The Benevolent Faction was a gilded cage—the best place for a Tier 5 because you at least had a roof and "food," even if you lived like a serf in the Industrial Revolution. Then there were the Outlaws, a chaotic wasteland ruled by a "sick bastard" whose name made the locals visibly flinch. Finally, there was the Empire, a brutal meritocracy where the unawakened were literally worked to death as slaves within five years.

"Thank you for the information," Markus told a beggar sitting on a pile of damp cardboard.

"Hey, lad... just give me something," the beggar wheezed, extending a hand that was missing two fingers. "I'm starving. Please."

Markus looked at the man's sunken eyes. "I don't have anything. Go work."

"Work?!" the man laughed, a wet, hacking sound. "If I go to those refinery hellholes, I'll be dead by twenty-five. I'm twenty-two now, lad! I still want to live. Begging is better than breathing in those crystals."

Markus frowned. "What kind of work is it exactly?"

The beggar rubbed his thumb and forefinger together, the universal sign for payment. Markus let out a sharp sigh and walked away, cursing the man's weakness in his mind.

Begging is better? Pathetic.

But then, he stopped. He remembered the old man at the police precinct—the one who had given him the water. That man had been a Tier 5, a servant, but he had been smiling. And that water... it was better than anything a billionaire could buy in his old world.

Was that old man 'making' the water? Markus wondered. Was that his job and his power?

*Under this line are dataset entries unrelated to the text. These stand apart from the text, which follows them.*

-- ==== Sys2Proof/Machine/Gnss.lean ====
section
/-! DEFINITION.
Reedbed: channels, loops, observables, monitors, notches, mapping and its opcodes (chapter 05).
-/

namespace Sys2Proof.Machine

def State.modGnss (s : State) (f : GnssRun → GnssRun) : State := { s with vol.gnss := f s.vol.gnss }

def State.chan (s : State) (k : Nat) : Option Channel := tget s.vol.gnss.channels k

def State.modChan (s : State) (k : Nat) (f : Channel → Channel) : State :=
  s.modGnss fun g => { g with channels := tmod g.channels k f }

/-- Whether the host has pinned a channel. -/
def State.pinnedChan (s : State) (k : Nat) : Bool := (tget s.cfg.gnss.pinned k).isSome

/-- Whether a channel is in the mapping run. -/
def State.mappingChan (s : State) (k : Nat) : Bool :=
  match s.vol.gnss.map with
  | some m => (tget m.channels k).isSome
  | none => false

/-! ### Settings of a channel (R126 to R131) -/

/-- The longest coherent time of a satellite's signal: 2 ms on BeiDou GEO satellites (their numbers are PRESUMED, log 38). -/
def maxCoh (sig sv : Nat) : Nat :=
  if (sig = 12 ∨ sig = 15) ∧ (sv ≤ 5 ∨ 59 ≤ sv) then 2 else (signalOf sig).maxMs

/-- Coherent times allowed (R128), rising. -/
def cohAllowed (sig sv : Nat) : List Nat :=
  [1, 2, 4, 5, 10, 20, 40, 50, 100, 200].filter fun t =>
    t % (signalOf sig).codeMs == 0 && decide (t ≤ maxCoh sig sv)

/-- The largest bandwidths that R131 allows at T ms: PLL by order and FLL in 0.1 Hz, DLL in 0.01 Hz. -/
def pllLimit (order t : Nat) : Nat := (if order = 2 then 2500 else 1800) / max 1 t
def fllLimit (t : Nat) : Nat := 2500 / max 1 t
def dllLimit (t : Nat) : Nat := 25000 / max 1 t

/-- The settings of an automatic channel (R126, GNSS.CONFIG). -/
def GnssSettings.autoSet (g : GnssSettings) (sig sv : Nat) (fcn : Int) : ChanSettings :=
  let x := signalOf sig
  let ts := cohAllowed sig sv
  let t := (ts.find? fun t => decide (10 ≤ t)).getD (ts.getLastD x.codeMs)
  let d := max 13 x.least
  { sig := sig, sv := sv, fcn := fcn, dEl := d, dV := min (2 * d) 128, coh := t, pllOrder := g.pllOrder,
    pllDisc := if x.pilot then 0 else 1, fllDisc := if x.pilot then 0 else 1, dllDisc := 0, fllMode := g.fllMode,
    pllBw := min g.pllBw (pllLimit g.pllOrder t), fllBw := min g.fllBw (fllLimit t), dllBw := min g.dllBw (dllLimit t) }

/-- A channel that takes a signal: it is acquiring. -/
def Channel.acquire (c : ChanSettings) : Channel :=
  { state := .acquiring, set := c, pending := none, tNow := (signalOf c.sig).codeMs, phase := 0, moveTo := none, sync := false,
    a := 0, b := 0, fCarrier := 0, fCode := (signalOf c.sig).chips, codePhase := 0, carPhase := 0, codeShift := 0, phaseShift := 0, prev := none, pliHist := [], pli := 0, pliHighMs := 0, disagreeMs := 0,
    powHist := [], cn0 := 0, lockMs := 0, slipCount := 0, sideCount := 0, fll := true, hcUnres := false, hcAdj := false,
    slipSince := false, notchSince := false, wasLocked := false, resume := none, check := false }

/-- T after an integration (R128, R133): one primary code period while T needs a synchronisation that the channel does not hold, else T from
the first boundary of it on. -/
def Channel.nextT (c : Channel) : Nat :=
  let one := (signalOf c.set.sig).codeMs
  if decide (one < c.set.coh) && !c.sync then one else if c.phase % max 1 c.set.coh = 0 then c.set.coh else c.tNow

/-- The ms since a boundary of every T, after an integration. Where a boundary lies is measured when the synchronisation is found: a free
value (log 39). -/
def Channel.nextPhase (c : Channel) (k : Nat) (sync : Bool) : Nat :=
  if sync && !c.sync then Config.sense 0x6003 k * (signalOf c.set.sig).codeMs % 200 else (c.phase + c.tNow) % 200

def Channel.tracks (c : Channel) : Bool := c.state == .codeLock || c.state == .pullIn || c.state == .phaseLock

/-! ### Discriminators and loops (R129, R130) -/

/-- A quotient that the manual does not state for a zero divisor: a free value then (log 39). -/
def divFree (k : Nat) (a b : Rat) : Rat := if b = 0 then mkRat (senseAt k) 1000000 else a / b
where
  senseAt (k : Nat) : Int := signed 32 (Config.sense 0x6000 k % 2 ^ 32)

/-- The magnitude of a complex correlation. -/
def mag (x : Int × Int) : Rat := rootQ (x.1 * x.1 + x.2 * x.2 : Int)

def signOf (x : Int) : Rat := if x < 0 then -1 else if x = 0 then 0 else 1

He looked at his own hands. The Awakening ceremony was his only way out. If he was going to get a "cheat" or a "system," that was when it would happen. He needed to better his chances. He needed to be ready. Because if he didn't awaken, he was just another body destined for the refinery or the cardboard box.

"Just you wait," he whispered to the neon sky. Then he frowned and thought, Was that beggar 22?!? He looked like he was 60+ years... Wait, those women... what age?!?! Fuck no... this is bullshit! This needs to fucking change!